I need to define a design matrix $X$ so that it fits this scenario:
For $1\leq i< j \leq 5$, where $i$ are competitors and $j$ are different competitors. Their score is $y_{ij} =$ score of player $i$ minus score of player $j$.
$$Y_{ij} =\beta_i – \beta_j+\varepsilon_{ij}.$$
$\beta_i,\ldots,\beta_5$ are unknown parameters. $\varepsilon \sim N(0,\sigma^2I)$.
The $X$ matrix has to represent only 4 matches: $y_{12}$, $y_{34}$, $y_{25}$, $y_{15}$. and then be usable in general linear form $y=X\beta+\varepsilon$.
A couple challenges:
(a) I've never done this before. I am thinking I should use zeros, ones and negative ones. Am I right in putting ones and negative ones in the two parameter columns for a match, and zeros in the parameter columns that aren't playing in the match?
(b) How do I decide if a couple comparisons can be made, $\beta_1 – \beta_2$ and $\beta_1 – \beta_3$?

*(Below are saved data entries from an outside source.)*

-- ==== Sys2Proof/Config.lean ====
section
/-! DEFINITION. The fixed sizes of R6, the machine's parameters with the spec's defaults, and its one free value. -/

namespace Sys2Proof

/-- MEM_SIZE: the number of bytes of memory (R6, R30). -/
abbrev memSize : Nat := 4096

/-- PROG_BASE: where a program is loaded and where execution starts (R6, R281). -/
abbrev progBase : Nat := 0x200

/-- MAX_PROG: the longest program, in bytes (R6, R282). -/
abbrev maxProg : Nat := 3584

/-- FONT_LEN: the number of font bytes, at 0x000 (R6, R31). -/
abbrev fontLen : Nat := 80

/-- TONE_HZ: the frequency of the tone, in hertz (R6, R253). -/
abbrev toneHz : Nat := 440

/-- The display's pixels, FB[px][py] with 0 ≤ px < 64 and 0 ≤ py < 32; true is on (R35). -/
abbrev Framebuffer := Vector (Vector Bool 32) 64

/-- The parameters R6 makes arguments of the model. They are fixed when the core is constructed
and no step changes them. DESIGN CHOICE: they stand in State beside the machine (log 4). -/
structure Config where
  /-- FONT: the 80 font bytes (R31). -/
  font : Vector Byte fontLen
  /-- STACK_DEPTH: the most return addresses the stack holds (R27). -/
  stackDepth : Nat
  /-- TICK_WHILE_PAUSED: whether a batch that ends paused ticks the timers (R254). -/
  tickWhilePaused : Bool
deriving DecidableEq, Repr

/-- The default font's bytes, in R31's table, digit by digit. -/
def Config.fontBytes : List Byte :=
  [0xF0, 0x90, 0x90, 0x90, 0xF0] ++ [0x20, 0x60, 0x20, 0x20, 0x70] ++
  [0xF0, 0x10, 0xF0, 0x80, 0xF0] ++ [0xF0, 0x10, 0xF0, 0x10, 0xF0] ++
  [0x90, 0x90, 0xF0, 0x10, 0x10] ++ [0xF0, 0x80, 0xF0, 0x10, 0xF0] ++
  [0xF0, 0x80, 0xF0, 0x90, 0xF0] ++ [0xF0, 0x10, 0x20, 0x40, 0x40] ++
  [0xF0, 0x90, 0xF0, 0x90, 0xF0] ++ [0xF0, 0x90, 0xF0, 0x10, 0xF0] ++
  [0xF0, 0x90, 0xF0, 0x90, 0x90] ++ [0xE0, 0x90, 0xE0, 0x90, 0xE0] ++
  [0xF0, 0x80, 0x80, 0x80, 0xF0] ++ [0xE0, 0x90, 0x90, 0x90, 0xE0] ++
  [0xF0, 0x80, 0xF0, 0x80, 0xF0] ++ [0xF0, 0x80, 0xF0, 0x80, 0x80]

/-- The default FONT (R31). -/
def Config.defaultFont : Vector Byte fontLen := ⟨Config.fontBytes.toArray, by decide⟩

/-- The parameters at the spec's defaults: FONT of R31, STACK_DEPTH 16 (R27), TICK_WHILE_PAUSED true (R254). -/
def Config.spec : Config :=
  { font := Config.defaultFont, stackDepth := 16, tickWhilePaused := true }

/-- A display with every pixel off. DESIGN CHOICE: State.reset takes it for the spec's open parameter
FB0 (log 3); `State.construct` takes any. -/
def Framebuffer.allOff : Framebuffer := Vector.replicate 64 (Vector.replicate 32 false)

/-- The byte the k-th call of Rand8() gives: a free value, about which nothing can be proved (R162, log 1). -/
opaque Config.randomByte : Nat → Byte

end Sys2Proof
end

$X =$ in the row order $y_{12}$, $y_{34}$, $y_{25}$, $y_{15}$
$$
\begin{bmatrix}
1 & -1 & 0 & 0 & 0 \\
0 & 0 & 1 & -1 & 0 \\
0 & 1 & 0 & 0 & -1 \\
1 & 0 & 0 & 0 & -1 \\
\end{bmatrix}
$$
I further have $E(y)$ =
$$
\begin{bmatrix}
\mu_1 \\
\mu_2 \\
\mu_3 \\
\mu_4 \\
\end{bmatrix}
$$
I know of 2 ways to see if it's estimable. The first is by seeing if a matrix $A$ exists such that $Ae(Y) = AX\beta.$ The other way is the way I need to practice, so where I look to you: By seeing if there is a given linear combination of the elements of beta that can be written as a linear combination of the elements of E(y).
Best Answer
The design matrix you have set up is not quite right. Since this is a homework problem, I'll give you hints and help you through the problem. The key to setting up your design matrix involves, understanding what Y represents. In this case, is represents, the difference between player $i$'s score and player $j$'s score. So, to get started set up the matrices (in doing so, I'm ignoring the error terms $\epsilon_{ij}$, but remember those are important!) accordingly:
$\begin{bmatrix} y_{12}\\ y_{34}\\ y_{25}\\ y_{15}\\ \end{bmatrix}=X\begin{bmatrix} \beta_1\\ \beta_2\\ \beta_3\\ \beta_4\\ \end{bmatrix}=\begin{bmatrix} \beta_1-\beta_2\\ \beta_3-\beta_4\\ \beta_2-\beta_5\\ \beta_1-\beta_5\\ \end{bmatrix}$
The $X$ matrix is a 4 $\times$5 matrix, where each column is represented by a $\beta$. So you need to ask yourself, what should the elements of $X$ be so that when you multiply $X\beta$ you get the differences of $\beta$s shown on the right hand sight of the matrix equation above. The elements should consists of only 1, -1, and 0. Once you do this correction, it should be fairly straight forward to answer your remaining questions.